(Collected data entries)
+++
-- ==== Sys2Proof/Machine/Requests.lean ====
section
/-! DEFINITION. The host's operations (70_reset_and_hazards.md R237), served one a step, oldest first, while no run is in
progress (00_scope.md R11; log entry 4). An operation gives the host its answer before the next one begins, so serving a
request starts with the run before it taken and discarded (log entry 8). -/

namespace Sys2Proof.Machine

/-- The effect of one operation of the host, on a state in IDLE. -/
def serveRequest (r : Request) (s : State) : State :=
  match r with
  | .beginAssembly => resetEncoder s
  | .encode f => encodeCall f s
  | .takeResult => s
  | .run stream start stop => launch stream start stop s

/-- The oldest request served, from IDLE with the run before it discarded (42_interpreter_fsm.md R158; 10_state.md R25),
or the given refusal when there is none. -/
def serve (none? : Refusal) (s : State) : Host.Outcome State Fault Refusal :=
  match s.requests with
  | [] => .refused none?
  | r :: rest => .next (serveRequest r (discardRun { s with requests := rest }))

end Sys2Proof.Machine
end

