/-- 42_interpreter_fsm.md section 5: the same stream and range give the same result from any two states outside a run,
whatever ran, was assembled or is asked for besides. The model's choices: the launch served from the queue (log entry 4),
the result held in the state (log entry 5), the end as a step (log entry 7), MEM compared in DONE (log entry 8). For a
refused launch R152 says only that nothing else happens: that `pos`, the stream and MEM also agree in REJECTED, whatever
went before, is the model's (log entry 8, unsafe for `pos`; log entry 3 for the stream; the placeholder of log entry 1
for MEM). -/
def Obligations.RunResultDoesNotDependOnHistory : Prop :=
  ∀ (s s' : State) (stream : List Byte) (start stop : Nat) (rest rest' : List Request),
    s.phase ≠ .running → s'.phase ≠ .running →
    s.requests = .run stream start stop :: rest → s'.requests = .run stream start stop :: rest' →
    (start ≤ stop ∧ stop ≤ 256 →
      ∃ t t', runSteps (stream.length / 3 + 2) s = .next t ∧ runSteps (stream.length / 3 + 2) s' = .next t' ∧
        t.phase = .done ∧ sameInterpreter t t') ∧
    (¬ (start ≤ stop ∧ stop ≤ 256) →
      ∃ t t', step s = .next t ∧ step s' = .next t' ∧ t.phase = .rejected ∧ sameInterpreter t t')

/-- 70_reset_and_hazards.md section 5: assemble, then interpret the binary output. Every cell of the final memory is the
fold of the lines' instructions, their fields masked and D taken modulo 4, over zero (an inference of the spec; negative
fields by its decision D2, the empty start by D12; log entry 12). The `2 k + 3` steps count k + 1 requests of ENC and the
launch, served from the queue (log entry 4), k groups and the end (log entry 7); the stream is held in the state (log
entry 3) and MEM is read in DONE (log entry 8): choices of the model. -/
def Obligations.AssembledLinesRunAsWritten : Prop :=
  ∀ (s : State) (lines : List FieldSet) (start stop : Nat) (rest : List Request), s.phase ≠ .running →
    s.requests = .beginAssembly :: (lines.map Request.encode ++
      .run (lines.flatMap fun f => (packedBytes (packFields f)).toBytes) start stop :: rest) →
    start ≤ stop → stop ≤ 256 →
    ∃ t, runSteps (2 * lines.length + 3) s = .next t ∧ t.phase = .done ∧ t.pos = 3 * lines.length ∧
      t.stream = binaryOutput t ∧ t.requests = rest ∧
      ∀ c, c < 256 → t.cell? c = some (lines.foldl (fun v f => lineCell f c v) 0)
end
+++
**About this exercise**
Only the line containing "s.requests = .beginAssembly" and the lines after it, through the end of the data, should be copied, exactly as they are.

**Your response**
    s.requests = .beginAssembly :: (lines.map Request.encode ++
      .run (lines.flatMap fun f => (packedBytes (packFields f)).toBytes) start stop :: rest) →
    start ≤ stop → stop ≤ 256 →
    ∃ t, runSteps (2 * lines.length + 3) s = .next t ∧ t.phase = .done ∧ t.pos = 3 * lines.length ∧
      t.stream = binaryOutput t ∧ t.requests = rest ∧
      ∀ c, c < 256 → t.cell? c = some (lines.foldl (fun v f => lineCell f c v) 0)
end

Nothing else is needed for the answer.